:: Instructions for the task ::
Your task is to copy the lines of the data below from the line holding "a bs := rfl" through the line holding "s.host := rfl", inclusive, exactly and with nothing added.

*** Opening Record extracts ***

/-! ### writeBytes -/

@[simp] theorem writeBytes_cfg (s : State) (a : Nat) (bs : List Byte) : (s.writeBytes a bs).cfg = s.cfg := rfl
@[simp] theorem writeBytes_phase (s : State) (a : Nat) (bs : List Byte) : (s.writeBytes a bs).phase = s.phase := rfl
@[simp] theorem writeBytes_ieDone (s : State) (a : Nat) (bs : List Byte) : (s.writeBytes a bs).ieDone = s.ieDone := rfl
@[simp] theorem writeBytes_ieErr (s : State) (a : Nat) (bs : List Byte) : (s.writeBytes a bs).ieErr = s.ieErr := rfl
@[simp] theorem writeBytes_done (s : State) (a : Nat) (bs : List Byte) : (s.writeBytes a bs).done = s.done := rfl
@[simp] theorem writeBytes_err (s : State) (a : Nat) (bs : List Byte) : (s.writeBytes a bs).err = s.err := rfl
@[simp] theorem writeBytes_drop (s : State) (a : Nat) (bs : List Byte) : (s.writeBytes a bs).drop = s.drop := rfl
@[simp] theorem writeBytes_bbsValid (s : State) (a : Nat) (bs : List Byte) : (s.writeBytes a bs).bbsValid = s.bbsValid := rfl
@[simp] theorem writeBytes_cmd (s : State) (a : Nat) (bs : List Byte) : (s.writeBytes a bs).cmd = s.cmd := rfl
@[simp] theorem writeBytes_cause (s : State) (a : Nat) (bs : List Byte) : (s.writeBytes a bs).cause = s.cause := rfl
@[simp] theorem writeBytes_info0 (s : State) (a : Nat) (bs : List Byte) : (s.writeBytes a bs).info0 = s.info0 := rfl
@[simp] theorem writeBytes_info1 (s : State) (a : Nat) (bs : List Byte) : (s.writeBytes a bs).info1 = s.info1 := rfl
@[simp] theorem writeBytes_res0 (s : State) (a : Nat) (bs : List Byte) : (s.writeBytes a bs).res0 = s.res0 := rfl
@[simp] theorem writeBytes_res1 (s : State) (a : Nat) (bs : List Byte) : (s.writeBytes a bs).res1 = s.res1 := rfl
@[simp] theorem writeBytes_src (s : State) (a : Nat) (bs : List Byte) : (s.writeBytes a bs).src = s.src := rfl
@[simp] theorem writeBytes_dst (s : State) (a : Nat) (bs : List Byte) : (s.writeBytes a bs).dst = s.dst := rfl
@[simp] theorem writeBytes_len (s : State) (a : Nat) (bs : List Byte) : (s.writeBytes a bs).len = s.len := rfl
@[simp] theorem writeBytes_adst (s : State) (a : Nat) (bs : List Byte) : (s.writeBytes a bs).adst = s.adst := rfl
@[simp] theorem writeBytes_lcgA (s : State) (a : Nat) (bs : List Byte) : (s.writeBytes a bs).lcgA = s.lcgA := rfl
@[simp] theorem writeBytes_lcgB (s : State) (a : Nat) (bs : List Byte) : (s.writeBytes a bs).lcgB = s.lcgB := rfl
@[simp] theorem writeBytes_lcgS (s : State) (a : Nat) (bs : List Byte) : (s.writeBytes a bs).lcgS = s.lcgS := rfl
@[simp] theorem writeBytes_bbsP (s : State) (a : Nat) (bs : List Byte) : (s.writeBytes a bs).bbsP = s.bbsP := rfl
@[simp] theorem writeBytes_bbsQ (s : State) (a : Nat) (bs : List Byte) : (s.writeBytes a bs).bbsQ = s.bbsQ := rfl
@[simp] theorem writeBytes_bbsN (s : State) (a : Nat) (bs : List Byte) : (s.writeBytes a bs).bbsN = s.bbsN := rfl
@[simp] theorem writeBytes_bbsX (s : State) (a : Nat) (bs : List Byte) : (s.writeBytes a bs).bbsX = s.bbsX := rfl
@[simp] theorem writeBytes_bbsSeed (s : State) (a : Nat) (bs : List Byte) : (s.writeBytes a bs).bbsSeed = s.bbsSeed := rfl
@[simp] theorem writeBytes_mxBase (s : State) (a : Nat) (bs : List Byte) : (s.writeBytes a bs).mxBase = s.mxBase := rfl
@[simp] theorem writeBytes_mxExp (s : State) (a : Nat) (bs : List Byte) : (s.writeBytes a bs).mxExp = s.mxExp := rfl
@[simp] theorem writeBytes_mxMod (s : State) (a : Nat) (bs : List Byte) : (s.writeBytes a bs).mxMod = s.mxMod := rfl
@[simp] theorem writeBytes_pgMaxIter (s : State) (a : Nat) (bs : List Byte) : (s.writeBytes a bs).pgMaxIter = s.pgMaxIter := rfl
@[simp] theorem writeBytes_lram (s : State) (a : Nat) (bs : List Byte) : (s.writeBytes a bs).lram = s.lram.writeBytes a bs := rfl
@[simp] theorem writeBytes_epoch (s : State) (a : Nat) (bs : List Byte) : (s.writeBytes a bs).epoch = s.epoch := rfl
@[simp] theorem writeBytes_entropy (s : State) (a : Nat) (bs : List Byte) : (s.writeBytes a bs).entropy = s.entropy := rfl
@[simp] theorem writeBytes_busyReads (s : State) (a : Nat) (bs : List Byte) : (s.writeBytes a bs).busyReads = s.busyReads := rfl
@[simp] theorem writeBytes_host (s : State) (a : Nat) (bs : List Byte) : (s.writeBytes a bs).host = s.host := rfl
@[simp] theorem writeBytes_turns (s : State) (a : Nat) (bs : List Byte) : (s.writeBytes a bs).turns = s.turns := rfl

*** Closing Record extracts ***

:: Solution for this exercise ::
@[simp] theorem writeBytes_lram (s : State) (a : Nat) (bs : List Byte) : (s.writeBytes a bs).lram = s.lram.writeBytes a bs := rfl
@[simp] theorem writeBytes_epoch (s : State) (a : Nat) (bs : List Byte) : (s.writeBytes a bs).epoch = s.epoch := rfl
@[simp] theorem writeBytes_entropy (s : State) (a : Nat) (bs : List Byte) : (s.writeBytes a bs).entropy = s.entropy := rfl
@[simp] theorem writeBytes_busyReads (s : State) (a : Nat) (bs : List Byte) : (s.writeBytes a bs).busyReads = s.busyReads := rfl
@[simp] theorem writeBytes_host (s : State) (a : Nat) (bs : List Byte) : (s.writeBytes a bs).host = s.host := rfl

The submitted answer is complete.